The defining constraint is conservation. At every layer the relevance flowing out equals the relevance flowing in, so nothing is created or destroyed as the explanation propagates. Because of this, the final input-level scores sum (up to bias terms) to the prediction itself, which means the heatmap can be read as a literal decomposition of the model's output rather than an arbitrary importance surface. This is the property the LRP literature usually calls completeness or conservation, and it is the main thing that sets LRP apart from gradient saliency.

## Background: why gradient explanations were not enough

The problem of explaining individual predictions of deep neural networks became pressing as image classifiers grew in size and complexity through the early 2010s. Early approaches relied on gradients of the output with respect to the input. The [saliency map](/wiki/saliency_map) method of Simonyan, Vedaldi, and Zisserman (2014) computed gradient magnitude at each input pixel and visualized it as a heatmap [3]. While intuitive, gradient-based saliency suffers from saturation: when a neuron is firing strongly, its gradient may be near zero even if the feature it represents was crucial for the prediction. Gradients also tend to produce noisy attribution patterns.

Deconvolutional networks (Zeiler and Fergus, 2014) and [guided backpropagation](/wiki/guided_backpropagation) (Springenberg et al., 2014) extended the idea of running the network in reverse and produced visually cleaner explanations by zeroing out negative signals during the backward pass. However, these methods do not satisfy a clear conservation principle and can produce explanations that look plausible regardless of the model's actual decision logic.

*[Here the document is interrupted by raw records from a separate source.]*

-- ==== Sys2Proof/Machine/Boot.lean ====
section
/-! DEFINITION. Machine/Boot.lean: reset, boot, the flash, and attestation over SPDM (chapter 20), with the signals and test
port of the package (chapter 24). -/

namespace Sys2Proof.Machine

/-! ### Flash (R929, R947, R952) -/

/-- The flash byte at an address. -/
def Boot.flashByte (b : Boot) (a : Nat) : Nat := 255 - dget 0 b.flash a

/-- `n` flash bytes from address `a`. -/
def Boot.flashBytes (b : Boot) (a n : Nat) : List Byte := (rangeFrom a n).map fun i => BitVec.ofNat 8 (b.flashByte i)

/-- Set the flash byte at an address. -/
def Boot.setFlash (b : Boot) (a v : Nat) : Boot := { b with flash := dset 0 b.flash a (255 - v % 256) }

/-- A sector whose contents are unspecified. -/
def Dev.sectorFree (d : Dev) (a : Nat) : Dev :=
  (rangeFrom a 4096).foldl (fun d i => Dev.freed { d with boot := d.boot.setFlash i (d.freeBits 8) }) d

/-- The base address of a slot. -/
def slotBase (s : Nat) : Nat := 0xC00000 * s

/-- A write of FLASH_CTRL. -/
def Dev.flashCtrl (d : Dev) (v : Nat) : WRes :=
  let a := d.oget O.FLASH_ADDR
  let bad := decide (0x1800000 ≤ a) || d.boot.running = some (a / 0xC00000)
  if bad || d.oget O.FLASH_STATUS = 1 then .error stState
  else .ok (Dev.oset { d with boot := { d.boot with flashOp := v, flashAt := a } } O.FLASH_STATUS 1)

/-- A sector is erased. -/
def Boot.erased (b : Boot) (a : Nat) : Bool := !b.flash.any fun e => decide (a ≤ e.1) && decide (e.1 < a + 4096)

/-- FLASH_DONE: the running operation ends. -/
def Dev.flashDone (d : Dev) (ok : Bool) : Dev :=
  let a := d.boot.flashAt
  let op := d.boot.flashOp
  if op = 0 then d
  else
    let d := if op = 1 then
        (if ok then (rangeFrom 0 4096).foldl (fun d i => d.oset (O.FLASH_DATA i) (d.boot.flashByte (a + i))) d else d)
      else if !ok || (op = 2 && !d.boot.erased a) then d.sectorFree a
      else if op = 2 then
        (rangeFrom 0 4096).foldl (fun d i => { d with boot := d.boot.setFlash (a + i) (d.oget (O.FLASH_DATA i)) }) d
      else { d with boot := { d.boot with flash := mkeep (fun x => x < a || a + 4096 ≤ x) d.boot.flash } }
    Dev.oset { d with boot := { d.boot with flashOp := 0 } } O.FLASH_STATUS (if ok then 2 else 3)

/-! ### Reset (R928 to R933, R951 to R953) -/

/-- The persisted values not yet committed, which a reset keeps and a loss of power loses (R844, Table 20.4). -/
def Dev.commitAll (d : Dev) : Dev := d.dict.commits.foldl (fun d k => d.cryptWrite k true) d

/-- The state a reset leaves, held in reset (Table 20.4). -/
def Dev.resetTo (d : Dev) (cold : Bool) (cause : Nat) : Dev :=
  let d := if 2 ≤ d.boot.flashOp then d.sectorFree d.boot.flashAt else d
  let r := Dev.reset
  let objs := d.dict.crypt.foldl (fun o e => dset (objUnlisted e.1) o e.1 e.2) objDefaults
  let fab := { r.fab with frac := if cold then 0 else d.fab.frac }
  let host := { r.host with perst := d.host.perst }
  let power := { r.power with hot := d.power.hot, hottest := d.power.hottest }
  let dict := { r.dict with crypt := d.dict.crypt, key := d.dict.key }
  let boot := { r.boot with cold := cold, resetN := d.boot.resetN, flash := d.boot.flash }
  let life := { r.life with gens := d.gensLeft, raised := d.life.raised, replaced := d.life.replaced, hour := d.life.hour }
  let pkg := { d.pkg with thermtrip := d.pkg.thermtrip && !cold, pgNoted := false }
  let n : Dev :=
    { r with time := if cold then 0 else d.time, free := d.free, out := d.out, objs := objs,
             logs := { r.logs with nextKey := d.logs.nextKey }, fab := fab, host := host, power := power, dict := dict, boot := boot,
             tray := d.tray, life := life, pkg := pkg }
  (((n.oset O.RESET_CAUSE cause).oset O.RETIRED_COUNT (d.dict.crypt.filter fun e => e.1 / 2 ^ 32 = 0x604400).length).oset O.HOST_WIDTH_STRAP (d.oget O.HOST_WIDTH_STRAP)).oset O.CANTOR_KEY_STATE (d.oget O.CANTOR_KEY_STATE)

/-- A source of reset: a weaker one does not act during a COLD reset's phase 0 (R951), and a failed self-test ends only with a COLD
one (R958). -/
def Dev.resetBy (d : Dev) (cold : Bool) (cause : Nat) : Dev :=
  if !d.pkg.powered || (!cold && ((d.boot.inReset && d.boot.cold) || d.boot.selfTestFailed)) then d else d.commitAll.resetTo cold cause

/-- Apply a request of RESET_REQUEST after a commit of the lifetime record (R1021, R1036). -/
def Dev.resetApply (d : Dev) (v : Nat) : Dev :=
  (if d.boot.running.isSome then d.lifeEnd else d).resetBy (v = 2) (if v = 2 then 4 else 3)

/-- A write of RESET_REQUEST; it is held while a sensor reads 95 degrees or above (R932). -/
def Dev.resetRequest (d : Dev) (v : Nat) : Dev :=
  if 380 ≤ d.power.hottest then { d with boot := { d.boot with held := some (max v (d.boot.held.getD 0)) } } else d.resetApply v

/-- The readings of the sensors, after which a held request may be applied (R932). -/
def Dev.thermalRead (d : Dev) (t : Temps) : Dev :=
  if !d.pkg.powered then d
  else if d.boot.inReset then d.thermalHeld t
  else
    let d := d.thermal t
    match d.boot.held with
    | some v => if d.power.hottest < 380 then d.resetApply v else d
    | none => d

/-- Power-on (Table 24.6): the rails rise with RESET_N asserted. -/
def Dev.powerOn (d : Dev) : Dev :=
  if d.pkg.powered then d
  else Dev.resetTo { d with pkg := { d.pkg with powered := true }, boot := { d.boot with resetN := true } } true 0

/-- The loss of a supply of PD_0 (R844, R1053): what is not committed is lost, and no output is driven. -/
def Dev.powerLoss (d : Dev) : Dev := Dev.resetTo { d with pkg := { d.pkg with powered := false, test := 0, tap := 0 } } true 0

/-- RESET_N is asserted (R1044). -/
def Dev.resetN (d : Dev) : Dev := Dev.resetBy { d with boot := { d.boot with resetN := true } } true 1

/-! ### Images (R936 to R939) -/

/-- A 32-bit field of a slot's header. -/
def Boot.headerWord (b : Boot) (s off : Nat) : Nat := leNat (b.flashBytes (slotBase s + off) 4)

/-- KEY_INDEX of a slot's header. -/
def Boot.keyIndex (b : Boot) (s : Nat) : Nat := b.flashByte (slotBase s + 20)

/-- Every flash byte of a range reads zero. -/
def Boot.zeros (b : Boot) (a n : Nat) : Bool := (b.flashBytes a n).all (· = 0)

/-- The detail of the first check of Table 20.6 that slot `s` fails, 0 when it passes. -/
def Dev.imageCheck (d : Dev) (s : Nat) (answers : Bool) : Nat :=
  let b := d.boot
  let a := slotBase s
  let len := b.headerWord s 16
  let k := b.keyIndex s
  let pub := beNat (b.flashBytes (a + 112) 96)
  if !answers then 1
  else if b.headerWord s 0 ≠ 0x43484153 || b.headerWord s 4 ≠ 1 || len % 4096 ≠ 0 || len = 0 || 8388608 < len ||
      !b.zeros (a + 21) 43 || !b.zeros (a + 304) 208 then 2
  else if 3 < k || bit (d.oget O.KEY_REVOKED) k || Config.sha384 (b.flashBytes (a + 112) 96) ≠ Config.fusedKeyHash k then 3
  else if !Config.ecdsaVerify pub (Config.sha384 (b.flashBytes a 208)) (beNat (b.flashBytes (a + 208) 96)) then 4
  else if Config.sha384 (b.flashBytes (a + 512) len) ≠ beNat (b.flashBytes (a + 64) 48) then 5
  else if b.headerWord s 12 < d.oget O.MIN_SVN then 6
  else 0

/-- Check a slot and record what the check finds in IMAGE_STATUS. -/
def Dev.imageTry (d : Dev) (s : Nat) (answers : Bool) : Dev × Nat :=
  let det := d.imageCheck s answers
  let w := fun (o : Nat) => if answers then d.boot.headerWord s o else 0
  let k := if answers then d.boot.keyIndex s else 0
  let e := O.IMAGE_STATUS
  ((((d.oset (e (4 * s)) (det + 256 * k)).oset (e (4 * s + 1)) (w 8)).oset (e (4 * s + 2)) (w 12)).oset (e (4 * s + 3)) (w 16), det)

/-- The choice of R936: the slot started, if any, with the slots that failed before it and their details. -/
def Dev.imageChoose (d : Dev) (a b : Bool) : Dev × Option Nat × List (Nat × Nat) :=
  let p := d.oget O.BOOT_PREFERENCE
  let swap := 3 ≤ d.oget O.BOOT_TRIES
  let d := if swap then ((d.osetNow O.BOOT_TRIAL 0).osetNow O.BOOT_TRIES 0).osetNow O.BOOT_PREFERENCE (1 - p) else d
  let p := if swap then 1 - p else p
  let d := d.osetNow O.BOOT_TRIES (d.oget O.BOOT_TRIES + 1)
  let ans := fun (s : Nat) => if s = 0 then a else b
  let (d, e) := d.imageTry p (ans p)
  if e = 0 then (d, some p, [])
  else
    let (d, e') := d.imageTry (1 - p) (ans (1 - p))
    if e' = 0 then (d, some (1 - p), [(p, e)]) else (d, none, [(p, e), (1 - p, e')])

/-! ### Boot (R934, R935, R940, R941) -/

/-- One domain wakes at boot: three failed attempts leave it FAILED (R924). -/
def Dev.bootWake (d : Dev) (b : BootInputs) (x : Nat) : Dev :=
  if d.pd (pdNeeds x) ≠ 2 then d
  else if bit b.failed x then (d.oadd (O.PD_WAKE_FAILS x) 3).pdFail x 0x10
  else d.pdInit x b.training

/-- What the kernel owner holds at READY (R940). -/
def Dev.kernelSetup (d : Dev) : Dev :=
  let w : Window := { base := 0, size := 2 ^ 40, hostBase := 0, enc := false, keySlot := 0, l2p := 0, policy := 0, home := 2, x := false,
                      w := true, r := true }
  { d.oset (O.PT_ROOT 256) 0 with
    tr := { d.tr with wins := mset d.tr.wins (64 * 256) w },
    prec := { d.prec with descTable := mset d.prec.descTable 256 0x80000 } }

/-- READY, `b.us` µs of fabric time after the release (R775; assumption 52). -/
def Dev.bootReady (d : Dev) (b : BootInputs) : Dev :=
  let d := { d with time := d.time + 1000 * b.us }
  let d := (d.kernelSetup.oset O.BOOT_PHASE 4).oset O.BOOT_TIME (b.us % 2 ^ 32)
  let d := { d with boot := { d.boot with watchdog := false } }
  if d.oget O.BOOT_TRIAL = 0 then d.osetP O.BOOT_TRIES 0 else d

/-- Phases 2 and 3: Sahcy starts from slot `s`, and the domains wake. -/
def Dev.bootStart (d : Dev) (b : BootInputs) (s : Nat) (fails : List (Nat × Nat)) : Dev :=
  let d := (d.oset O.FIRMWARE_VERSION (d.boot.headerWord s 8)).oset O.FIRMWARE_IMAGE s
  let d := { d with boot := { d.boot with running := some s, minSvn := d.oget O.MIN_SVN, trial := d.oget O.BOOT_TRIAL } }
  let d := (d.oset O.BOOT_PHASE 2).lifeLoad
  let d := d.keyDrawNew 256
  let d : Dev := fails.foldl (fun (d : Dev) (e : Nat × Nat) => d.logNote 0x40 e.2 0x9000 e.1) d
  let d := if d.oget O.RESET_CAUSE = 5 then d.logNote 0x40 0x12 0x9000 0 else d
  let d := if b.pgLow ≠ 0 then Dev.noteEvent { d with pkg := { d.pkg with pgNoted := true } } 0x3F 0 0x9000 else d
  let d := if d.pkg.strap = 3 && !d.host.perst then d.noteEvent 0 0 0x5000 else d
  let d := d.bootWake b 1
  let d := (d.oset O.BOOT_PHASE 3)
  let d := [2, 3, 14, 15, 12, 13, 4, 5, 6, 7, 8, 9, 10, 11].foldl (fun d x => d.bootWake b x) d
  if d.pd 1 = 5 || d.pd 2 = 5 || d.pd 3 = 5 then
    Dev.oset { d with boot := { d.boot with watchdog := false } } O.BOOT_PHASE 5
  else d.bootReady b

LRP, introduced in 2015, took a different approach by formulating attribution as a redistribution problem. The method starts with the predicted output value treated as the total relevance, then propagates that relevance backward through the network using rules that ensure the sum of relevances at every layer equals the original output.

In the years following the original paper, several related attribution techniques appeared. [DeepLIFT](/wiki/deeplift) (Shrikumar, Greenside, and Kundaje, 2017) uses a similar backward-decomposition idea but compares each activation to a reference. [Integrated gradients](/wiki/integrated_gradients) (Sundararajan et al., 2017) integrate the gradient along a straight-line path from a baseline input to the actual input. [SHAP](/wiki/shap) (Lundberg and Lee, 2017) provides Shapley-value-based attributions and includes a DeepSHAP variant. [Grad-CAM](/wiki/grad_cam) (Selvaraju et al., 2017) localizes important regions in [convolutional neural network](/wiki/convolutional_neural_network) feature maps. LRP and these methods are often grouped together as [feature attribution](/wiki/feature_attribution) techniques.

## How does LRP work?

LRP starts from the network's output and assigns to it an initial relevance equal to the prediction itself, often denoted `R = f(x)` for input `x`. The relevance is then propagated backward through every layer using a redistribution rule that satisfies a conservation property: at each layer the total relevance is preserved. Concretely, the procedure is a standard forward pass followed by a specific backward pass, with a dedicated propagation rule defined for each type of layer.

For a fully connected layer with input activations `a_i` and weights `w_ij` connecting input neuron `i` to output neuron `j`, the simplest LRP rule (LRP-0) computes the relevance flowing back to neuron `i` as:

`R_i = sum over j of (a_i * w_ij / sum over i' of (a_i' * w_i'j)) * R_j`

Intuitively, the relevance of a downstream neuron `j` is shared back to upstream neurons `i` in proportion to how much each `i` contributed to activating `j`. After propagating back through every layer, the input-layer relevances form a heatmap that can be visualized over the original input.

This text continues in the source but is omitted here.